Problem to solve: Copy the lines below exactly. Start at the first and finish with the line containing "checks of each".

[Records shown]

-- ==== Sys2Proof/Machine/EngineOps.lean ====
section
/-! DEFINITION. The mould of the engine commands: the seven instructions 0xE8 to 0xEE (R250, R251), the checks of each
command record (R255, R258, R261, R263, R320, R323, R368, R369), the range locks (R217, R219), the queues (R253), and how
an operation completes, parks or stops (R251, R252, R254). -/

namespace Sys2Proof.Machine

/-- The bytes of a record, from one of its byte numbers to another. -/
def cmdField (cmd : List Byte) (lo hi : Nat) : Nat := field cmd lo (hi + 1 - lo)

/-- R252. A range that a command reads or writes at a version. -/
structure LockRange where
  write : Bool
  version : Option Nat
  base : Nat
  length : Nat
  deriving DecidableEq, Repr

/-- R251. What the validation of a command finds: the code with which it completes at once, or its ranges. -/
inductive Validated where
  | reject (code : Nat)
  | ok (ranges : List LockRange)
  deriving DecidableEq, Repr

/-- R252. The classes that an opcode admits, and the class whose queue a command with another class byte enters. -/
def classOf (opcode cls : Nat) : Bool × Nat :=
  let only := fun (n : Nat) => (decide (cls = n), n)
  match opcode with
  | 0xE8 | 0xE9 => if cls ≤ 4 then (true, cls) else (false, 0)
  | 0xEC | 0xED => only 2
  | 0xEA | 0xEB => only 3
  | _ => only 4

/-- R84. The bytes of n dense elements of a type. -/
def EType.denseBytes (t : EType) (n : Nat) : Nat := (n * t.bits + 7) / 8

/-- R255. The width in bytes to which an address of elements of a type is aligned. -/
def EType.align (t : EType) : Nat := Nat.max 1 (t.bits / 8)

/-- R255. The fields of a `cpy` command. -/
structure CpyCmd where
  src : Nat
  dst : Nat
  n0 : Nat
  n1 : Nat
  ss1 : Nat
  ds1 : Nat
  sc : Nat
  stype : EType
  dtype : EType
  rmCode : Nat
  sat : Bool
  crc : Bool
  side : Bool
  ver : Bool
  reserved : Bool
  xv : Nat
  sstep : Nat
  seed : Nat
  deriving DecidableEq, Repr

/-- R255. The command of a record. -/
def CpyCmd.of (b : List Byte) : CpyCmd :=
  let ctl := cmdField b 40 41
  { src := cmdField b 0 7, dst := cmdField b 8 15, n0 := cmdField b 16 19, n1 := cmdField b 20 23
    ss1 := cmdField b 24 27, ds1 := cmdField b 28 31, sc := cmdField b 32 39
    stype := EType.ofCode (bitsOf ctl 15 12), dtype := EType.ofCode (bitsOf ctl 11 8), rmCode := bitsOf ctl 7 5
    sat := entryBit ctl 4, crc := entryBit ctl 3, side := entryBit ctl 2, ver := entryBit ctl 1
    reserved := entryBit ctl 0, xv := cmdField b 42 43, sstep := cmdField b 44 46, seed := cmdField b 48 55 }

/-- R255. The bytes of a row of the source. -/
def CpyCmd.srcRow (c : CpyCmd) : Nat := c.stype.denseBytes c.n0
/-- R255. The bytes of a row of the destination. -/
def CpyCmd.dstRow (c : CpyCmd) : Nat := c.dtype.denseBytes c.n0
/-- R255. The source extent. -/
def CpyCmd.srcLen (c : CpyCmd) : Nat := (c.n1 - 1) * c.ss1 + c.srcRow
/-- R255. The destination extent. -/
def CpyCmd.dstLen (c : CpyCmd) : Nat := (c.n1 - 1) * c.ds1 + c.dstRow
/-- R255. Whether exactly one type is scaled. -/
def CpyCmd.scaled (c : CpyCmd) : Bool := c.stype.scaled != c.dtype.scaled
/-- R256. The length of the scale array. -/
def CpyCmd.scLen (c : CpyCmd) : Nat := 4 * (c.n1 * c.n0 / 32)

/-- R255. The cases in which a `cpy` command is invalid. -/
def CpyCmd.invalid (c : CpyCmd) : Bool :=
  let dense := fun (t : EType) => (t == .t6 || t == .f4) && c.n0 % 4 != 0
  c.reserved || decide (5 < c.rmCode) || decide (c.n0 = 0 ∨ 2 ^ 24 < c.n0 ∨ c.n1 = 0 ∨ 2 ^ 24 < c.n1) || c.sc % 4 != 0 ||
    (c.stype != c.dtype && (c.stype == .b32 || c.dtype == .b32)) || (c.stype == c.dtype && c.sc != 0) ||
    (c.stype.scaled && c.dtype.scaled && c.stype != c.dtype) || (c.scaled && (c.n0 % 32 != 0 || c.sc == 0)) ||
    dense c.stype || dense c.dtype || c.src % c.stype.align != 0 || c.ss1 % c.stype.align != 0 ||
    c.dst % c.dtype.align != 0 || c.ds1 % c.dtype.align != 0 || decide (c.ds1 < c.dstRow) ||
    decide (c.src < c.dst + c.dstLen ∧ c.dst < c.src + c.srcLen)
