/-- R350. The status block of 64 bytes. -/
def StatusBlock.of (b : List Byte) : StatusBlock :=
  let f := fun (at_ n : Nat) => field b at_ n
  { time := w64 (f 56 8), otherpc := w64 (f 48 8), mode := BitVec.ofNat 16 (f 44 4), place := f 42 2, wave := f 40 2
    group := f 36 4, ctx := f 32 4, watch := BitVec.ofNat 32 (f 28 4), flags := BitVec.ofNat 8 (f 27 1), cls := f 26 1
    code := f 24 2, addr := w64 (f 16 8), mask := w64 (f 8 8), pc := w64 (f 0 8) }

/-- R361. A loop entry. -/
def LoopEntry.bytes (e : LoopEntry) : List Byte :=
  le64 e.start ++ le64 e.stop ++ leBytes 4 e.count.toNat ++ zeros 4 ++ le64 e.broken

/-- R361. The four loop entries, the outermost first. -/
def loopBytes (l : List LoopEntry) : List Byte := (l.reverse.flatMap LoopEntry.bytes ++ zeros 128).take 128

/-- R361. A loop stack of some depth, the innermost first. -/
def loopsOf (depth : Nat) (b : List Byte) : List LoopEntry :=
  ((List.range (Nat.min depth 4)).map (fun i =>
    (⟨w64 (field b (32 * i) 8), w64 (field b (32 * i + 8) 8), BitVec.ofNat 32 (field b (32 * i + 16) 4),
      w64 (field b (32 * i + 24) 8)⟩ : LoopEntry))).reverse

/-- R361. The wait of a path: kind, arg, value and target. -/
def Wait.fields (x : Wait) : Nat × Nat × Nat × Nat :=
  match x with
  | .none | .join => (0, 0, 0, 0)
  | .barrier cl n => (1, cl.toNat * 16 + n, 0, 0)
  | .wcnt ctr t => (2, ctr, t.toNat, 0)
  | .wchk set target => (3, set, 0, target.toNat)

/-- R361. The wait of a kind, arg, value and target. -/
def Wait.ofFields (kind arg value target : Nat) : Wait :=
  match kind with
  | 1 => .barrier (entryBit arg 4) (arg % 16)
  | 2 => .wcnt (arg % 4) (BitVec.ofNat 32 value)
  | 3 => .wchk (arg % 4) (w64 target)
  | _ => .none

/-- R361. A trigger's code. -/
def Trigger.code (t : Trigger) : Nat :=
  match t with
  | .flag n => n
  | .wcntGlob _ => 0xFE
  | .release => 0xFF

/-- R361. The trigger of a code. -/
def Trigger.ofCode (n : Nat) : Trigger := if n = 0xFE then .wcntGlob 0 else if n < 12 then .flag n else .release

/-- R361. A path record; of several pending faults it holds the first (log 33). -/
def Path.bytes (p : Path) : List Byte :=
  let w := p.wait.fields
  let fault := match p.pending with
    | f :: _ => le64 f.addr ++ le64 f.mask ++ leBytes 1 f.trigger.code ++ leBytes 1 f.cls ++ leBytes 2 f.code ++
        leBytes 1 f.uncertain.toNat
    | [] => zeros 21
  le64 p.pc ++ le64 p.mask ++ leBytes 2 p.mode.toNat ++ zeros 2 ++ leBytes 1 p.live.toNat ++ leBytes 1 p.loops.length ++
    leBytes 2 (Nat.min p.ageing 255) ++ le64 (p.join.getD 0) ++ loopBytes p.loops ++ leBytes 8 p.slots ++ leBytes 1 w.1 ++
    leBytes 1 w.2.1 ++ zeros 2 ++ leBytes 4 w.2.2.1 ++ leBytes 8 w.2.2.2 ++ fault ++ zeros 51

/-- R60, R361. The flags of a restored path: clear, but for those that trigger a pending fault. -/
def restoredFlags (fs : List PendingFault) : List FlagState :=
  (List.range 12).map (fun n => ⟨[], fs.any (fun f => f.trigger == .flag n)⟩)

/-- R361. The path of a record; `dual` says whether the wave holds a dual entry, and `kept` are the pending faults as the
model keeps them beside the image, the first of which is the record's. -/
def Path.ofBytes (b : List Byte) (dual : Bool) (kept : List PendingFault) : Path :=
  let f := fun (at_ n : Nat) => field b at_ n
  let mask := w64 (f 8 8)
  let live := decide (f 20 1 = 1)
  let first : List PendingFault := if f 201 1 = 0 then [] else
    [{ trigger := Trigger.ofCode (f 200 1), cls := f 201 1, code := f 202 2, mask := w64 (f 192 8), addr := w64 (f 184 8)
       uncertain := decide (f 204 1 = 1), matrix := (kept.head?.map PendingFault.matrix).getD false }]
  let pending := first ++ kept.drop 1
  { live := live, pc := w64 (f 0 8), mask := mask, mode := BitVec.ofNat 16 (f 16 2), flags := restoredFlags pending
    loops := loopsOf (f 21 1) (b.drop 32), ageing := f 22 2, join := if f 24 8 = 0 then none else some (w64 (f 24 8))
    wait := if !live && dual && mask != 0 then .join else Wait.ofFields (f 168 1) (f 169 1) (f 172 4) (f 176 8)
    park := .none, pending := pending, slots := f 160 8 }

/-- R362. A divergence entry. -/
def DivEntry.bytes (e : DivEntry) : List Byte :=
  let d := e.deferred.getD (0, 0)
  le64 e.j ++ le64 e.arrived ++ le64 d.1 ++ le64 d.2 ++ leBytes 2 e.mode.toNat ++ leBytes 1 (!e.dual).toNat ++
    leBytes 1 e.owner ++ leBytes 1 e.loops.length ++ zeros 3 ++ loopBytes e.loops ++ zeros 24

/-- R362. The divergence entry of 192 bytes, with the broken masks that the image does not hold. -/
def DivEntry.ofBytes (b : List Byte) (broke : List Lanes) : DivEntry :=
  let f := fun (at_ n : Nat) => field b at_ n
  let loops := loopsOf (f 36 1) (b.drop 40)
  { j := w64 (f 0 8), mode := BitVec.ofNat 16 (f 32 2), loops := loops, arrived := w64 (f 8 8)
    broke := (broke ++ List.replicate loops.length 0).take loops.length
    deferred := if f 16 8 = 0 then none else some (w64 (f 16 8), w64 (f 24 8)), dual := decide (f 34 1 = 0), owner := f 35 1 }

/-- R244, R362. A watch entry: one that is pending is saved as struck. -/
def WatchEntry.bytes (e : WatchEntry) : List Byte :=
  leBytes 8 (if e.fabric then e.line.addr else e.va.toNat / 128 * 128) ++ leBytes 4 e.seq.toNat ++ leBytes 1 e.set ++
    leBytes 1 (if e.state == .confirmed then 1 else 2) ++ leBytes 1 e.fabric.toNat ++ zeros 1 ++ le64 e.lanes ++ zeros 8

/-- R362. The watch entry of 32 bytes. -/
def WatchEntry.ofBytes (b : List Byte) : WatchEntry :=
  let f := fun (at_ n : Nat) => field b at_ n
  { id := 0, fabric := decide (f 14 1 = 1), line := ⟨if f 14 1 = 1 then .fabric else .hbm, f 0 8⟩, va := w64 (f 0 8)
    seq := BitVec.ofNat 32 (f 8 4), set := f 12 1, lanes := w64 (f 16 8), state := if f 13 1 = 1 then .confirmed else .struck }

/-- R360. The length of a wave section of W lanes and N registers. -/
def waveSize (w n : Nat) : Nat := 5376 + 4 * n * w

[/Records shown]

Output:
-- ==== Sys2Proof/Machine/EngineOps.lean ====
section
/-! DEFINITION. The mould of the engine commands: the seven instructions 0xE8 to 0xEE (R250, R251), the checks of each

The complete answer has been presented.